Sis Nivetha, born Margaret Elizabeth Noble of Irish descent, was told by Swami Vivekananda, pointing to the opposite bank of the Ganges: `Nivedita that is where I would like to have a convent for women. Like a bird that needs two wings to fly, India must have both educated men and educated women.” She ended up opening a school for women and thus made hai dream come true. She motivated Subramania Bharati, the well-known Tamil writer, poet, journalist, Indian independence activist and social reformer, with her bid for women. On learning that he did not bring his wife with him to the meeting of the All India National Congress ‘as she would not understand about great Movements like the Congress’, she flared up: “How can one half of a society win freedom when it enslaves the other half? Let the past be forgotten. Henceforth, do not think of her as something different. Hold her as your left hand and praise her in your heart as an angel.” Inspired by her words, he wrote his seminal work on the new age woman and became a champion of women’s emancipation. A true change of heart at a time when extreme conservativism was at its peak!
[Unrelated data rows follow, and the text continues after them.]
/-- JOIN_WAIT cycles have passed (R481). -/
def joinExpire (s : State) : State :=
  let n := s.rd R.teth_JOIN_WAIT []
  if unlike s then s
  else if bothJoin s = true ∧ n ≤ s.teth.joinBoth then (if slotByte s = 2 then becomeActive 4 s else joinStandby s)
  else if s.teth.heardAny = false ∧ n ≤ s.teth.joinQuiet then becomeActive 4 s
  else s

/-- JOIN_WAIT_EXPIRY (R481). -/
def execJoinWaitExpiry (s : State) : Host.Outcome State Fault Refusal :=
  if pairOn s && tstate s == tsJoin then .next (joinExpire s) else .next s

/-- DEMOTED_CLEAR (R484). -/
def execDemotedClear (w : World) (s : State) : Host.Outcome State Fault Refusal :=
  .next (s.asWriter w 352 (fun s => s.wr R.teth_DEMOTED [] 0))

/-- TETH_CNT_CLR (R484). -/
def execTethCntClr (w : World) (s : State) : Host.Outcome State Fault Refusal :=
  .next (s.asWriter w 352 (fun s =>
    (((s.wr R.teth_IMG_BAD [] 0).wr R.teth_IMG_LATE [] 0).wr R.teth_TAKEOVERS [] 0).wr R.teth_DEMOTIONS [] 0))

/-! ## What a control period does -/

/-- MODE_FORCED follows (R470). -/
def modeCheck (s : State) : State :=
  let b := modeForced s
  let s := if b && !s.rdB R.teth_MODE_FORCED [] then s.setErr 352 0x0101 else s
  s.wrB R.teth_MODE_FORCED [] b

/-- IMAGE_CHUNK_TX: the chunk of this period (R469), while the Tether is down in a fallback frame on ring port A at priority 6
to the partner's learnt address (R24, R467; without one no frame can go, log entry 192). -/
def chunkTx (s : State) : State :=
  match (if s.active && !s.teth.snap.isEmpty && s.teth.snapCycle == s.spar.cycle then chunkAt s.teth.snapFull s.spar.period else none) with
  | none => s.teF (fun t => { t with chunk := none })
  | some k =>
    let ents := if 126 ≤ k then brdChunk k s else (s.teth.snap[k]?).getD []
    let c : Chunk := ⟨s.spar.cycle, k, s.teth.snapFull, true, ents⟩
    let down := s.rdB R.teth_TDOWN []
    let s := s.teF (fun t => { t with chunk := some c, fallback := down })
    match s.teth.mac with
    | some m => if down then ringPut 0 ⟨6, some m, 0x88B7, [], some c⟩ s else s
    | none => s

/-- HEALTH_REPORT_TX: in control period 0, with HEARD of the last cycle (R465), once the wall time at angle 0x0000 stands. -/
def healthTx (s : State) : State :=
  let heard := (List.finRange 128).foldl (fun acc i =>
    if (s.line i).heardAll && !lineIdle s i then acc + 2 ^ i.val else acc) 0
  let s := foldS (List.finRange 128) (fun s i => s.lineF i (fun l => { l with heardAll := true })) s
  let s := s.teF (fun t => { t with heardMask := heard })
  if s.rdB R.teth_TDOWN [] then s else s.teF (fun t => { t with report := healthReport s })

/-- Lines whose LINE_TX test is due in this period: once per line every 64 cycles, on a standby (R468); on a
DISABLED line the module sends nothing. -/
def txDueNow (s : State) : List Nat :=
  if tstate s = tsStandby ∧ s.spar.period < 2 then
    [s.spar.cycle % 64 + 64 * s.spar.period].filter (fun i => s.rd R.line_LSTATE [i] != lsDisabled)
  else []

/-- The module's own Tether word (R464); none while the Tether is down. -/
def ownTethWord (s : State) : Option TethWord :=
  if s.rdB R.teth_TDOWN [] then none
  else some ⟨tstate s, s.rd R.teth_CLAIM [], s.teth.relTx.isSome, s.teth.takereq,
    s.rdB R.pwr_HOLDUP []⟩

/-- A module of a pair at a control period start (R468-R475). -/
def pairPeriod (s : State) : State :=
  let s := s.teF (fun t => { t with quiet := min 255 (t.quiet + 1) })
  let s := s.wrB R.teth_SILENT [] (decide (3 ≤ s.teth.quiet))
  let s := if s.teth.force && !s.rdB R.teth_SILENT [] then (s.teF (fun t => { t with force := false })).setErr 352 0x0102 else s
  let s := if s.rdB R.teth_SILENT [] then s else joinStandby s
  let s := chunkTx (takeBlocked (selfTest 5 (!safeRuns s) (modeCheck s)))
  s.teF (fun t => { t with txDue := txDueNow s })

/-- TETH at a control period start (R464-R475): the age of the partner's reports counts and the Tether word is formed whether or
not the module is one of a pair (R464, R466, R485). -/
def tethPeriod (s : State) : State :=
  let s := match s.teth.relTx with
    | some n => if n < s.spar.serial then ceaseActive (if s.enOf 352 then tsStandby else tsOff) s else s
    | none => s
  if s.inReset 20 then s
  else
    let s := showFallback (s.satInc R.tethp_HLTH_AGE [])
    let s := if pairOn s then pairPeriod s else s.teF (fun t => { t with txDue := [], chunk := none })
    let s := s.wr R.teth_NEXT_CLAIM [] (nextClaim s)
    s.teF (fun t => { t with word := ownTethWord s })

/-! ## What a cycle start does (R468, R469, R471, R472, R481) -/

/-- The CRC-32C that HDR carries fits what was received (R469, R471). -/
def crcFits (full : Bool) (l : List Chunk) : Bool :=
  let ents := fun k => match l.find? (fun c => c.idx == k) with | some c => c.ents | none => []
  imgFind (ents 1) 5 == some (Config.imageCrc (crcBodies full ents) : Int)

/-- The image of cycle `n` as received: its chunks, whether it is whole, whether it is good. -/
def imgState (n : Nat) (s : State) : List Chunk × Bool × Bool :=
  let l := s.teth.rx.filter (fun c => c.cycle == n)
  let full := match l with | c :: _ => c.full | [] => true
  (l, (chunkSet full).all (fun k => l.any (fun c => c.idx == k)), l.all (·.good) && crcFits full l)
Now and then there does rise a gem of a man who doesn’t feel endangered by the capacity of a woman or her beneficence. He is so secure in who he is, what he is capable of and understands the value of a woman, that goes out of the way to seek women of ability to be part of his home or his team. He will be man enough to admit he is wrong when he is and will not be frazzled or rattled by the ribbing of other men. He will be one who will smooth the way for women to shine and give them a helping over thorns and hurdles strewn in their path. He will smile with pride at their achievements, be it mother, sister, wife, daughter or team mate and make opportunities for them to flower and excel. Submission to such a man would be a delight to any woman and serving under such a man would be an honor to any woman. Rare is the man who will truly be a man and happy are the women who have such a treasure in their midst!
If ever there was one who was such in this world, it is none other than Jesus Christ Himself. Born as a man and living as a man, He is the true author of emancipation of the weak and downtrodden, especially women. He had women in his team who ministered to his needs and brought the element of care to his group, without which his work would have been incomplete. He defended them and stood up for them, wiping away their tears and their pain. He did away with their social stigma by entrusting them with major tasks and his disciples followed suit, not feeling challenged by women. In his eyes, women had the same worth as men and his role definition for them was never born out of meanness or spite, but of care for their protection and preservation.
Happy is the man who would emulate him and seek to be his true follower by imitating his example!